To paraphrase the whole debate - Scientists4EU are attempting to use the revered and, to non-academics, impenetrable world of science to persuade the UK that they should endorse continued membership of an institution that has: continually promised it will not become a federal entity, yet is hurtling towards becoming one; continually undermined national sovereignty in a piecemeal manner, removing the national right to self governance without once putting the matter to the people in the last forty years; established a law making oligarchy who are obliged by oath not to represent national interest and are just as divorced from the people when it comes to accountability for their actions.
And all this - for the mere matter of influence on 3% of national science funding.
Science is stumbling in to the political arena like a giant oaf, shielded by it's unimpeachable mysticism and launching from its lofty vantage point of unquestionable benevolence (we'll ignore the horrors of the atom bomb and thalidomide - or the idiocy of Piltdown Chicken for that matter - because science can do no wrong). Propelled by the steam of its new era 'D-ream' like rock stardom, it wields its reputation like a blunt instrument, blindly sweeping aside that which detracts from its own aims and ambitions.

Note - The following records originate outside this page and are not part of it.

/-- A read-only register refuses the host's write (rule R321). -/
theorem test_host_refused :
    (after (step { State.reset with host := ⟨[.host (.writeReg 0 7)], 0⟩ })).run.hwErr = true := by decide

/-! ### Cases that meet the hypotheses of the statements, clause by clause -/

theorem witness_DecodeEncode : (Instr.putb 15 1).wellFormed = true ∧ (Instr.putb 0 32).wellFormed = true := by decide

theorem witness_DecodeStrict : decodeWord 0x74040020 = .ok (.putb 1 32) ∧ decodeWord 0x0A800000 = .ok (.br .nexh 0) :=
  ⟨rfl, rfl⟩

theorem witness_OpcodeMap : decodeWord 0x74040020 = .ok (.putb 1 32) ∧
    (0x0A800000 : Word) &&& (opcodeRow (.br .al 0)).mask = (opcodeRow (.br .al 0)).fixed ∧
    valuesLegal 0x0A800000 := by
  refine ⟨rfl, by decide, ?_⟩
  unfold valuesLegal
  decide

/-- The engine running with `NOP` at its `CP`. -/
def running : State := State.reset.withFetchWord 32 0x0C000000

/-- A state with these turns in its host script. -/
def scripted (s : State) (turns : List Turn) : State := { s with host := ⟨turns, 0⟩ }

theorem engineTurn_scripted (s : State) (turns : List Turn) :
    engineTurn (scripted s (.engine :: turns)) (scripted s turns) := .inr ⟨turns, rfl, rfl⟩

theorem witness_StepRunsDecoded :
    (running.run.busy = true ∧ running.run.stopReq = false ∧ running.cp.toNat % 4 = 0 ∧
      running.cp.toNat + 4 ≤ running.memSize ∧
      decode [running.mem.read running.cp.toNat, running.mem.read (running.cp.toNat + 1),
        running.mem.read (running.cp.toNat + 2), running.mem.read (running.cp.toNat + 3)] = .ok (.nop, [])) ∧
    engineTurn running running ∧ engineTurn (scripted running [.engine]) (scripted running []) ∧
    (scripted running [.host .resetInput]).host.script = .host .resetInput :: [] :=
  ⟨⟨rfl, rfl, rfl, by decide, rfl⟩, .inl ⟨rfl, rfl⟩, engineTurn_scripted _ _, rfl⟩

/-- The engine running at `cp` in a memory of `n` bytes. -/
def at_ (cp : Word) (n : Nat) : State :=
  { State.reset with cp := cp, memSize := n, run := { State.reset.run with busy := true } }

theorem witness_FetchFaults :
    (engineTurn (at_ 3 8) (at_ 3 8) ∧ (at_ 3 8).run.busy = true ∧ (at_ 3 8).run.stopReq = false) ∧
    engineTurn (scripted (at_ 3 8) [.engine, .engine]) (scripted (at_ 3 8) [.engine]) ∧
    (at_ 3 8).cp.toNat % 4 ≠ 0 ∧
    ((at_ 4 7).cp.toNat % 4 = 0 ∧ (at_ 4 7).memSize < (at_ 4 7).cp.toNat + 4) ∧
    ((at_ 4 8).cp.toNat % 4 = 0 ∧ (at_ 4 8).cp.toNat + 4 ≤ (at_ 4 8).memSize ∧
      decodeWord ((at_ 4 8).mem.readWord (at_ 4 8).cp.toNat) = .error .unassignedOpcode) :=
  ⟨⟨.inl ⟨rfl, rfl⟩, rfl, rfl⟩, engineTurn_scripted _ _, by decide, by decide, by decide, by decide, rfl⟩

theorem witness_StopAndIdle :
    (({ at_ 0 8 with run := ⟨true, false, false, false, true, false⟩ } : State).run.stopReq = true ∧
      engineTurn { at_ 0 8 with run := ⟨true, false, false, false, true, false⟩ }
        { at_ 0 8 with run := ⟨true, false, false, false, true, false⟩ }) ∧
    (scripted State.reset [.engine]).run.busy = false ∧
    (scripted State.reset [.engine]).host.script = .engine :: [] ∧
    (State.reset.run.busy = false ∧ State.reset.host.script = []) :=
  ⟨⟨rfl, .inl ⟨rfl, rfl⟩⟩, rfl, rfl, rfl, rfl⟩

theorem witness_EveryCommandHasAnOutcome :
    step State.reset = .fault .noAgentSteps ∧
    step { State.reset with host := ⟨[.host (.readByte 4294967296)], 0⟩ } = .fault (.hostAddressAbsent 4294967296) :=
  ⟨rfl, rfl⟩

theorem witness_FaultsAreVoid : ∃ t, exec .ecmb State.reset = .next t ∧ State.reset.run.fault = false ∧
    t.run.fault = true := ⟨_, rfl, rfl, rfl⟩

theorem witness_EngineCannot :
    (∃ t, exec .nop State.reset = .next t ∧ State.reset.run.busy = false) ∧
    (∃ t, exec .nop small = .next t ∧ small.frame.fs ≠ .awaiting ∧ t.frame.fs ≠ .awaiting) ∧
    (∃ t, exec .ecmb (faulted State.reset 6 0) = .next t ∧ (faulted State.reset 6 0).run.fault = true) :=
  ⟨⟨_, rfl, rfl⟩, ⟨_, rfl, by decide, by decide⟩, ⟨_, rfl, rfl⟩⟩

theorem witness_Branch : opField 0x0AC00000 = 0x02 ∧ 11 ≤ (rdField 0x0AC00000).toNat := by decide

/-- A state whose `R5` holds an address, in a memory of `n` bytes. -/
def base (r5 : Word) (n : Nat) : State := { start 0 0 0 r5 with memSize := n }

theorem witness_LoadWord :
    ((effectiveAddress (base 4 8) 5 0).toNat % 4 = 0 ∧
      (effectiveAddress (base 4 8) 5 0).toNat + 4 ≤ (base 4 8).memSize) ∧
    (effectiveAddress (base 4 8) 5 0xFFFF).toNat % 4 ≠ 0 ∧
    ((effectiveAddress (base 4 7) 5 0).toNat % 4 = 0 ∧
      (base 4 7).memSize < (effectiveAddress (base 4 7) 5 0).toNat + 4) := by decide

theorem witness_StoreWord :
    ((effectiveAddress (base 4 8) 5 0xFFFC).toNat % 4 = 0 ∧
      (effectiveAddress (base 4 8) 5 0xFFFC).toNat + 4 ≤ (base 4 8).memSize) ∧
    (effectiveAddress (base 4 8) 5 1).toNat % 4 ≠ 0 ∧
    ((effectiveAddress (base 4 7) 5 0).toNat % 4 = 0 ∧
      (base 4 7).memSize < (effectiveAddress (base 4 7) 5 0).toNat + 4) := by decide

theorem witness_RegisterTable :
    (⟨0x05B, .acc, .ro, 0x000000FF, 0, fun s => s.sink.acc.toNat⟩ : RegisterRow) ∈ registerRows ∧
    Csr.refCr 3 ∈ [Csr.refCtl 3, .refY 3, .refCb 3, .refCr 3] ∧
    ((-255 : Int).natAbs ≤ 255 ∧ (State.reset.qc[5][63]).natAbs ≤ 255) := by
  refine ⟨by simp [registerRows, unitRows], by simp, by decide, by decide⟩

theorem witness_ReadRegister :
    csrOfNumber (0x27F : BitVec 16).toNat = some (.qc 5 63) ∧ csrOfNumber (0x280 : BitVec 16).toNat = none ∧
    csrOfNumber (0xFFFF : BitVec 16).toNat = none := by decide

theorem witness_WriteRegister :
    (csrOfNumber (0x009 : BitVec 16).toNat = some .flags ∧ csrClass .flags = .rw) ∧
    (csrOfNumber (0x0BF : BitVec 16).toNat = some (.qm 63) ∧ csrClass (.qm 63) = .rwf ∧
      State.reset.frame.fs = .awaiting ∧ small.frame.fs ≠ .awaiting) ∧
    (csrOfNumber (0x05A : BitVec 16).toNat = some .bitpos ∧ csrClass .bitpos = .rwf) ∧
    (csrOfNumber (0x05B : BitVec 16).toNat = some .acc ∧ csrClass .acc = .ro) ∧
    (csrOfNumber (0x007 : BitVec 16).toNat = some .irqst ∧ csrClass .irqst = .hc) ∧
    (csrOfNumber (0x008 : BitVec 16).toNat = some .cp ∧ csrClass .cp = .hi) ∧
    csrOfNumber (0x00A : BitVec 16).toNat = none := by decide

/-! #### Addresses of the small frame -/

theorem blockAddress_lt {b w x y cols rows a : Nat} (h : blockAddress b w x y cols rows a) :
    a < b + (y + rows) * w + x + cols := by
  obtain ⟨r, c, hr, hc, rfl⟩ := h
  have : (y + r) * w ≤ (y + rows) * w := Nat.mul_le_mul_right w (by omega)
  omega

theorem coding_small : coding small := .inl rfl

theorem not_coding_reset : ¬coding State.reset := by unfold coding; decide

theorem touched_small (y8 cb8 cr8 : Word) (a : Nat) (h1 : y8.toNat < 0x10000) (h2 : cb8.toNat < 0x10000)
    (h3 : cr8.toNat < 0x10000) (h : unitAddress small y8 cb8 cr8 0 0 a) : a < small.memSize := by
  rw [show small.memSize = 4294967296 from rfl]
  have w1 : lumaW small = 16 := rfl
  have w2 : chromaW small = 8 := rfl
  rcases h with h | h | h <;> have := blockAddress_lt h <;> simp only [w1, w2] at this <;> omega

/-- The small frame in a memory of one byte, with every plane at address 0. -/
def tiny : State :=
  { small with
    memSize := 1
    cfg := { small.cfg with
      recY := 0, recCb := 0, recCr := 0, refs := small.cfg.refs.set 0 ⟨true, 0, 0, 0, 0⟩ } }

/-- Address 1 is the lowest missing one wherever it is touched in a memory of one byte. -/
theorem lowestMissing_one (p : Nat → Prop) (h : p 1) : lowestMissing 1 p 1 := ⟨h, Nat.le_refl _, fun _ _ hb => hb⟩

theorem blockAddress_one (cols rows : Nat) (hc : 1 < cols) (hr : 0 < rows) (w : Nat) :
    blockAddress 0 w 0 0 cols rows 1 := ⟨0, 1, hr, hc, by simp⟩

theorem witness_LoadCurrentUnit :
    (coding small ∧ small.frame.uphase = false) ∧
    (0 ≤ lo16s (small.x 0) ∧ 0 ≤ hi16s (small.x 0) ∧ lo16s (small.x 0) % 16 = 0 ∧ hi16s (small.x 0) % 16 = 0 ∧
      lo16s (small.x 0) + 16 ≤ lumaW small ∧ hi16s (small.x 0) + 16 ≤ lumaH small) ∧
    (∀ a, unitAddress small small.cfg.curY small.cfg.curCb small.cfg.curCr 0 0 a → a < small.memSize) ∧
    ¬coding State.reset ∧
    ¬(lo16s (({ small with regs := small.regs.set 1 16 } : State).x 1) + 16 ≤ lumaW small) ∧
    lowestMissing tiny.memSize (unitAddress tiny tiny.cfg.curY tiny.cfg.curCb tiny.cfg.curCr 0 0) 1 :=
  ⟨⟨coding_small, rfl⟩, by decide, fun a h => touched_small _ _ _ a (by decide) (by decide) (by decide) h,
    not_coding_reset, by decide,
    lowestMissing_one _ (.inl (blockAddress_one 16 16 (by decide) (by decide) _))⟩

theorem witness_MetricSums : (∀ i j : Nat, (fun _ _ => 255 : Nat → Nat → Nat) i j ≤ 255) ∧
    (∀ i j : Nat, (fun _ _ => 0 : Nat → Nat → Nat) i j ≤ 255) := ⟨fun _ _ => Nat.le_refl _, fun _ _ => Nat.zero_le _⟩

theorem witness_PredictedBlock : (0 : Int) ≤ (⟨0, 1⟩ : Vec).x ∧ (0 : Int) ≤ (⟨0, 1⟩ : Vec).y := by decide

theorem witness_FootprintsInsidePlanes :
    insidePlane 1 0 16 17 16 ∧ ((16 : Int) % 16 = 0 ∧ (32 : Nat) % 2 = 0 ∧ insidePlane (2 * 16 + -1) (2 * 16 + 0) 16 32 32) := by
  unfold insidePlane; decide

theorem footprint_small (d : Dir) (a : Nat) (h : footprintAddress (refBase small d) (lumaW small) 0 0 16 a) :
    a < small.memSize := by
  rw [show small.memSize = 4294967296 from rfl]
  have w1 : lumaW small = 16 := rfl
  have w2 : refBase small d = 0x4000 := by cases d <;> rfl
  have := blockAddress_lt h
  simp only [w1, w2] at this
  norm_num at this
  omega

theorem witness_MetricCommand :
    (coding small ∧ small.cur.valid = true) ∧
    (((Dir.forward = .forward ∧ small.frame.ftype ≠ .intra) ∨
        (Dir.forward = .backward ∧ small.frame.ftype = .bidirectional)) ∧
      ((Dir.backward = .forward ∧ small.frame.ftype ≠ .intra) ∨
        (Dir.backward = .backward ∧ small.frame.ftype = .bidirectional))) ∧
    (0 ≤ lo16s (small.x 0) ∧ 0 ≤ hi16s (small.x 0) ∧ lo16s (small.x 0) + 16 ≤ lumaW small ∧
      hi16s (small.x 0) + 16 ≤ lumaH small) ∧
    insidePlane 0 0 16 (lumaW small) (lumaH small) ∧
    (∀ d a, footprintAddress (refBase small d) (lumaW small) 0 0 16 a → a < small.memSize) ∧
    ¬coding State.reset ∧
    (({ small with frame := { small.frame with ftype := .predicted } } : State).frame.ftype ≠ .bidirectional) ∧
    ¬(0 ≤ lo16s (({ small with regs := small.regs.set 1 0xFFFF } : State).x 1)) ∧
    ¬insidePlane 1 0 16 (lumaW small) (lumaH small) ∧
    lowestMissing tiny.memSize (footprintAddress (refBase tiny .forward) (lumaW tiny) 0 0 16) 1 :=
  ⟨⟨coding_small, rfl⟩, by decide, by decide, (by unfold insidePlane; decide), footprint_small,
    not_coding_reset, by decide, by decide, (by unfold insidePlane; decide),
    lowestMissing_one _ (blockAddress_one _ _ (by decide) (by decide) _)⟩

theorem witness_IntraCost : (coding small ∧ small.cur.valid = true) ∧ ¬(coding State.reset ∧ State.reset.cur.valid = true) :=
  ⟨⟨coding_small, rfl⟩, fun h => by cases h.2⟩

theorem witness_SearchIsLeast : 0 ≤ (⟨0, 0⟩ : Vec).x ∧ 0 ≤ (⟨0, 0⟩ : Vec).y ∧ (⟨0, 0⟩ : Vec).x + 16 ≤ lumaW small ∧
    (⟨0, 0⟩ : Vec).y + 16 ≤ lumaH small ∧ legalCandidate small 0 0 0 0 := by
  refine ⟨by decide, by decide, by decide, by decide, ?_⟩
  unfold legalCandidate insidePlane; decide

/-- An empty reference plane equals the small frame's unit, all zero. -/
theorem witness_SearchNeverWorse :
    (0 ≤ (⟨0, 0⟩ : Vec).x ∧ 0 ≤ (⟨0, 0⟩ : Vec).y ∧ (⟨0, 0⟩ : Vec).x + 16 ≤ lumaW small ∧
      (⟨0, 0⟩ : Vec).y + 16 ≤ lumaH small) ∧
    predBlock small.mem (refLuma small .forward) ⟨2 * 0, 2 * 0⟩ 16 = curLuma small :=
  ⟨by decide, by decide +kernel⟩

theorem witness_MotionSearch :
    (opField 0x50840003 = 0x14 ∧ ((0x50840003 : Word).extractLsb' 0 2).toNat = 3) ∧
    (coding small ∧ small.cur.valid = true) ∧ small.frame.ftype = .bidirectional ∧
    (0 ≤ lo16s (small.x 0) ∧ 0 ≤ hi16s (small.x 0) ∧ lo16s (small.x 0) + 16 ≤ lumaW small ∧
      hi16s (small.x 0) + 16 ≤ lumaH small) ∧
    (∀ a, (∃ d : Dir, searchUses .bidirectional d ∧ refBase small d ≤ a ∧
      a < refBase small d + lumaW small * lumaH small) → a < small.memSize) ∧
    ¬coding State.reset ∧
    ¬((SearchDir.backward = .forward ∧ FrameType.predicted ≠ .intra) ∨ FrameType.predicted = .bidirectional) ∧
    ¬(0 ≤ lo16s (({ small with regs := small.regs.set 1 0xFFFF } : State).x 1)) ∧
    lowestMissing tiny.memSize
      (fun a => ∃ d : Dir, searchUses .forward d ∧ refBase tiny d ≤ a ∧ a < refBase tiny d + lumaW tiny * lumaH tiny) 1 := by
  refine ⟨by decide, ⟨coding_small, rfl⟩, rfl, by decide, ?_, not_coding_reset, by decide, by decide,
    lowestMissing_one _ ⟨.forward, trivial, by decide, by decide⟩⟩
  rintro a ⟨d, -, -, h⟩
  rw [show small.memSize = 4294967296 from rfl]
  have w1 : lumaW small * lumaH small = 256 := rfl
  have w2 : refBase small d = 0x4000 := by cases d <;> rfl
  omega

theorem witness_ModeDecision : coding small ∧ ¬coding State.reset :=
  ⟨coding_small, not_coding_reset⟩

theorem witness_RoundedDivision : 0 < 1 := by decide

theorem witness_TransformSums : (predictUnit small .intra ⟨0, 0⟩).y.length = 256 ∧
    (predictUnit small .intra ⟨0, 0⟩).cb.length = 64 ∧ (predictUnit small .intra ⟨0, 0⟩).cr.length = 64 := by
  decide +kernel

theorem witness_TransformFacts : ((-255 : Int) ≤ 255 ∧ (255 : Int) ≤ 255) ∧
    ∀ v ∈ ([255, -255] : List Int), v.natAbs ≤ 255 := by decide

By analogy, if UK science were the sex organ in a body, it wouldn't perceive the harm in getting all the blood it needed to stand to attention to its proudest extent, regardless of whether it robbed the brain of what it required to think straight. They are becoming that insular and self centred in this matter.
Ultimately, the question that cannot be satisfactorily answered by Scientists4EU is this: Why is political union (including the loss of national sovereignty and the dramatic dilution of democracy) necessary for scientific collaboration?
If that question cannot be put to bed, then Scientists4EU are guilty of allowing their once noble profession to be used as a crowbar for the advancement of political federal interests. Probably not something Newton envisaged or something which we, as a nation watching our democracy slip away, should tolerate.